Энни Леви поучаствовала в исследованиях Калифорнийского университета за полгода до своей смерти. Переживая терминальную стадию рака, Энни знала, что скоро умрет, и по этой причине испытывала такую тревогу, что не могла думать ни о чем, кроме смерти. Пока не прошла терапию с псилоцибином. Ее сын на похоронах сказал: «Это было вдохновляюще — видеть, как она проскользнула через это [смерть], как будто это не важно».

Иногда депрессия не лечится. Люди с терапевтически резистентной депрессией принимали антидепрессанты, проходили психотерапию, и это не помогло. Двенадцать из них приняли участие в исследовании Имперского колледжа Лондона. Эти пациенты страдали от депрессии в среднем на протяжении 18 лет. Восемь из двенадцати ушли в ремиссию сразу после сеанса. Через три месяца пятеро участников оставались в ремиссии, остальные показывали снижение симптомов депрессии вдвое по сравнению с первоначальным состоянием.

По данным World Health Organization за 2017 год, депрессией в мире страдают 350 миллионов человек — это как 8 Украин или одни США

Грибы за независимость

Исследование клиники Джонса Хопкинса: 15 человек в среднем курили пачку в день на протяжении 30 лет — 80% участников свободны от табака в течение полугода. Самый прописываемый препарат от курения Varenicline дает положительный результат лишь в 35% случаев.

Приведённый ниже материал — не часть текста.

/-! ## Decoding and encoding -/

/-- An opcode the instance can encode is read back from its bytes, whatever follows them. -/
theorem decodeProgram_programBytes {cfg : Config} {i : Instr} (hw : i.wf cfg = true)
    (ho : i.isOpcode = true) (rest : List Byte) :
    decodeProgram cfg (programBytes i ++ rest) = .ok i rest := by
  cases i with
  | gap len => exact decodeProgram_gap cfg len rest
  | solid len idx => exact decodeProgram_solid cfg len idx rest
  | gradient len idx d => exact decodeProgram_gradient cfg len idx d rest
  | pulse len st d en => exact decodeProgram_pulse cfg len st d en rest hw
  | endOp len => exact decodeProgram_endOp cfg len rest (by simpa [Instr.wf] using hw)
  | nop | init | render | advance => cases ho

/-- A command whose operands fit is read back from its port word (30_encoding.md R81). -/
theorem decode_encode_command {cfg : Config} {i : Instr} (hw : i.wf cfg = true)
    (hc : i.isOpcode = false) : decode cfg (encode i) = .ok i [] := by
  cases i with
  | nop => exact Laws.Encoding.nop.2 cfg hw
  | init plen npix => exact (Laws.Encoding.init plen npix).2 cfg hw
  | render => exact Laws.Encoding.render.2 cfg hw
  | advance steps => exact (Laws.Encoding.advance steps).2 cfg hw
  | gap | solid | gradient | pulse | endOp => cases hc

theorem encode_opcode {i : Instr} (ho : i.isOpcode = true) : encode i = .program (programBytes i) := by
  cases i with
  | gap | solid | gradient | pulse | endOp => rfl
  | nop | init | render | advance => cases ho

/-- A decoded opcode is one the instance can encode: mode `11` goes to PULSE or END by `PULSE_SEL`
(30_encoding.md R73). -/
theorem wf_of_decodeProgram {cfg : Config} {bs : List Byte} {i : Instr} {rest : List Byte}
    (h : decodeProgram cfg bs = .ok i rest) : i.wf cfg = true := by
  obtain ⟨c, ps, -, hc⟩ := decodeProgram_cases h
  rcases hc with ⟨-, rfl, -⟩ | ⟨-, idx, -, rfl⟩ | ⟨-, idx, dr, dg, db, -, rfl⟩ |
    ⟨hk, sr, sg, sb, dr, dg, db, er, eg, eb, -, rfl⟩ | ⟨hk, rfl, -⟩
  · rfl
  · rfl
  · rfl
  · exact ((classify_eq_pulse_iff cfg c).1 hk).2
  · simp [Instr.wf, ((classify_eq_endOp_iff cfg c).1 hk).2]

/-- Bytes that decode are the bytes of the opcode they decode to, and the rest. -/
theorem eq_programBytes_of_decodeProgram {cfg : Config} {bs : List Byte} {i : Instr} {rest : List Byte}
    (h : decodeProgram cfg bs = .ok i rest) : bs = programBytes i ++ rest := by
  obtain ⟨c, ps, rfl, hc⟩ := decodeProgram_cases h
  have hfields := controlByte_fields c
  rcases hc with ⟨hk, rfl, rfl⟩ | ⟨hk, idx, rfl, rfl⟩ | ⟨hk, idx, dr, dg, db, rfl, rfl⟩ |
    ⟨hk, sr, sg, sb, dr, dg, db, er, eg, eb, rfl, rfl⟩ | ⟨hk, rfl, rfl⟩
  · rw [(classify_eq_gap_iff cfg c).1 hk] at hfields
    simp [programBytes, hfields]
  · rw [(classify_eq_solid_iff cfg c).1 hk] at hfields
    simp [programBytes, hfields]
  · rw [(classify_eq_gradient_iff cfg c).1 hk] at hfields
    simp [programBytes, Colour.bytes, hfields]
  · rw [((classify_eq_pulse_iff cfg c).1 hk).1] at hfields
    simp [programBytes, Colour.bytes, hfields]
  · rw [((classify_eq_endOp_iff cfg c).1 hk).1] at hfields
    simp [programBytes, hfields]

/-- A control byte that is there is refused for its parameter bytes only. -/
theorem decodeProgram_cons_rejected {cfg : Config} {c : Byte} {ps : List Byte} {why : Reject}
    (h : decodeProgram cfg (c :: ps) = .rejected why) :
    why = .missingParameters ∧ ps.length < nParams (classify cfg c) := by
  constructor
  · unfold decodeProgram at h
    cases hc : classify cfg c <;> simp only [hc, reduceCtorEq] at h
    · unfold decodeSolid at h
      split at h <;> cases h
      rfl
    · unfold decodeGradient at h
      split at h <;> cases h
      rfl
    · unfold decodePulse at h
      split at h <;> cases h
      rfl
  · by_contra hlen
    obtain ⟨i, rest, hok, -⟩ := decodeProgram_total cfg c ps (by omega)
    cases hok.symm.trans h

/-! ## The obligations -/

/-- Settles O1: an opcode by `decodeProgram_programBytes`, with nothing or anything after it; a command by
its port word. -/
theorem decodeEncodeAgree : Obligations.DecodeEncodeAgree := by
  intro cfg i hw
  refine ⟨?_, decodeProgram_programBytes hw⟩
  cases ho : i.isOpcode with
  | true => simpa [encode_opcode ho, decode] using decodeProgram_programBytes hw ho []
  | false => exact decode_encode_command hw ho

/-- Settles O2: the bytes by `eq_programBytes_of_decodeProgram`; two opcodes that share bytes are both what
those bytes decode to. -/
theorem decodedBytesEncodeBack : Obligations.DecodedBytesEncodeBack := by
  refine ⟨fun cfg bs i rest h => ?_, fun cfg i j after after' hi hj hio hjo heq => ?_⟩
  · exact ⟨eq_programBytes_of_decodeProgram h, wf_of_decodeProgram h, (decodeProgram_size h).1⟩
  · have hdec : decodeProgram cfg (programBytes i ++ after) = .ok j after' := by
      rw [heq]
      exact decodeProgram_programBytes hj hjo after'
    exact Decoded.ok.inj ((decodeProgram_programBytes hi hio after).symm.trans hdec)

/-- Settles O6: enough bytes decode (`decodeProgram_total`), and a refusal with a control byte there means
too few of them. -/
theorem noIllegalBytes : Obligations.NoIllegalBytes := by
  intro cfg bs
  constructor
  · rintro c ps rfl hlen
    obtain ⟨i, rest, hok, hsize⟩ := decodeProgram_total cfg c ps hlen
    exact ⟨i, rest, hok, hsize ▸ (decodeProgram_size hok).2⟩
  · intro why h
    cases bs with
    | nil => exact .inl ⟨(Decoded.rejected.inj h).symm, rfl⟩
    | cons c ps =>
      obtain ⟨hwhy, hlen⟩ := decodeProgram_cons_rejected h
      exact .inr ⟨hwhy, c, ps, rfl, hlen⟩

/-- Settles O3: the fields are the quotient and the remainder of the byte by 64. -/
theorem controlByteRoundTrip : Obligations.ControlByteRoundTrip := by
  refine fun c => ⟨?_, controlByte_fields c, modeField_toNat c, ?_⟩
  · revert c; decide
  · rintro _ rfl
    rw [modeField_toNat, lenField_toNat]
    omega

/-- Settles O4, class by class; a `PULSE_SEL` that selects nothing leaves END for every mode `11`. -/
theorem classifyByFields : Obligations.ClassifyByFields := by
  refine ⟨fun cfg c => ⟨classify_eq_gap_iff cfg c, classify_eq_solid_iff cfg c,
      classify_eq_gradient_iff cfg c, classify_eq_pulse_iff cfg c, classify_eq_endOp_iff cfg c⟩,
    fun c => ⟨classify_default_pulse_iff c, classify_default_endOp_iff c⟩, fun cfg c hnone => ?_⟩
  constructor
  · intro hpulse
    simpa [hnone] using ((classify_eq_pulse_iff cfg c).1 hpulse).2
  · exact fun hmode => (classify_eq_endOp_iff cfg c).2 ⟨hmode, hnone _⟩

/-- Settles O5: the masks keep the fields that decide the class. -/
theorem opcodeMapMasks : Obligations.OpcodeMapMasks := by
  refine fun c => ⟨?_, ?_, ?_, ?_, ?_⟩
  · rw [classify_eq_gap_iff]
    exact and_modeMask_eq_iff c 0b00#2
  · rw [classify_eq_solid_iff]
    exact and_modeMask_eq_iff c 0b01#2
  · rw [classify_eq_gradient_iff]
    exact and_modeMask_eq_iff c 0b10#2
  · rw [classify_default_pulse_iff]
    refine (and_pulseMask_eq_iff c 6).trans (?_ : c.toNat / 32 = 6 ↔ _)
    omega
  · have hlt := c.isLt
    rw [classify_default_endOp_iff]
    refine (and_pulseMask_eq_iff c 7).trans (?_ : c.toNat / 32 = 7 ↔ _)
    omega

Прекращение курения — не просто биологическая реакция, как при приеме других препаратов, которые воздействуют на никотиновые рецепторы. Псилоцибин позволяет пережить глубокую рефлексию в отношении собственной жизни и зажечь мотивацию для изменений.

Также команда из клиники Джонса Хопкинса провела опрос в психоделических комьюнити. Опросили 343 человека, которые имели проблемы с алкоголем длительностью от 7 лет. После психоделического опыта 83% больше не соответствовали критериям алкогольной зависимости.

Психологические травмы и ПТСР

Каждый день только в США 22 человека поканчивают жизнь самоубийством из-за ПТСР. В Украине, по данным за 2016 год, из 280 тысяч человек, принимавших участие в военных действиях на Донбассе, 500 покончили жизнь самоубийством, когда вернулись домой.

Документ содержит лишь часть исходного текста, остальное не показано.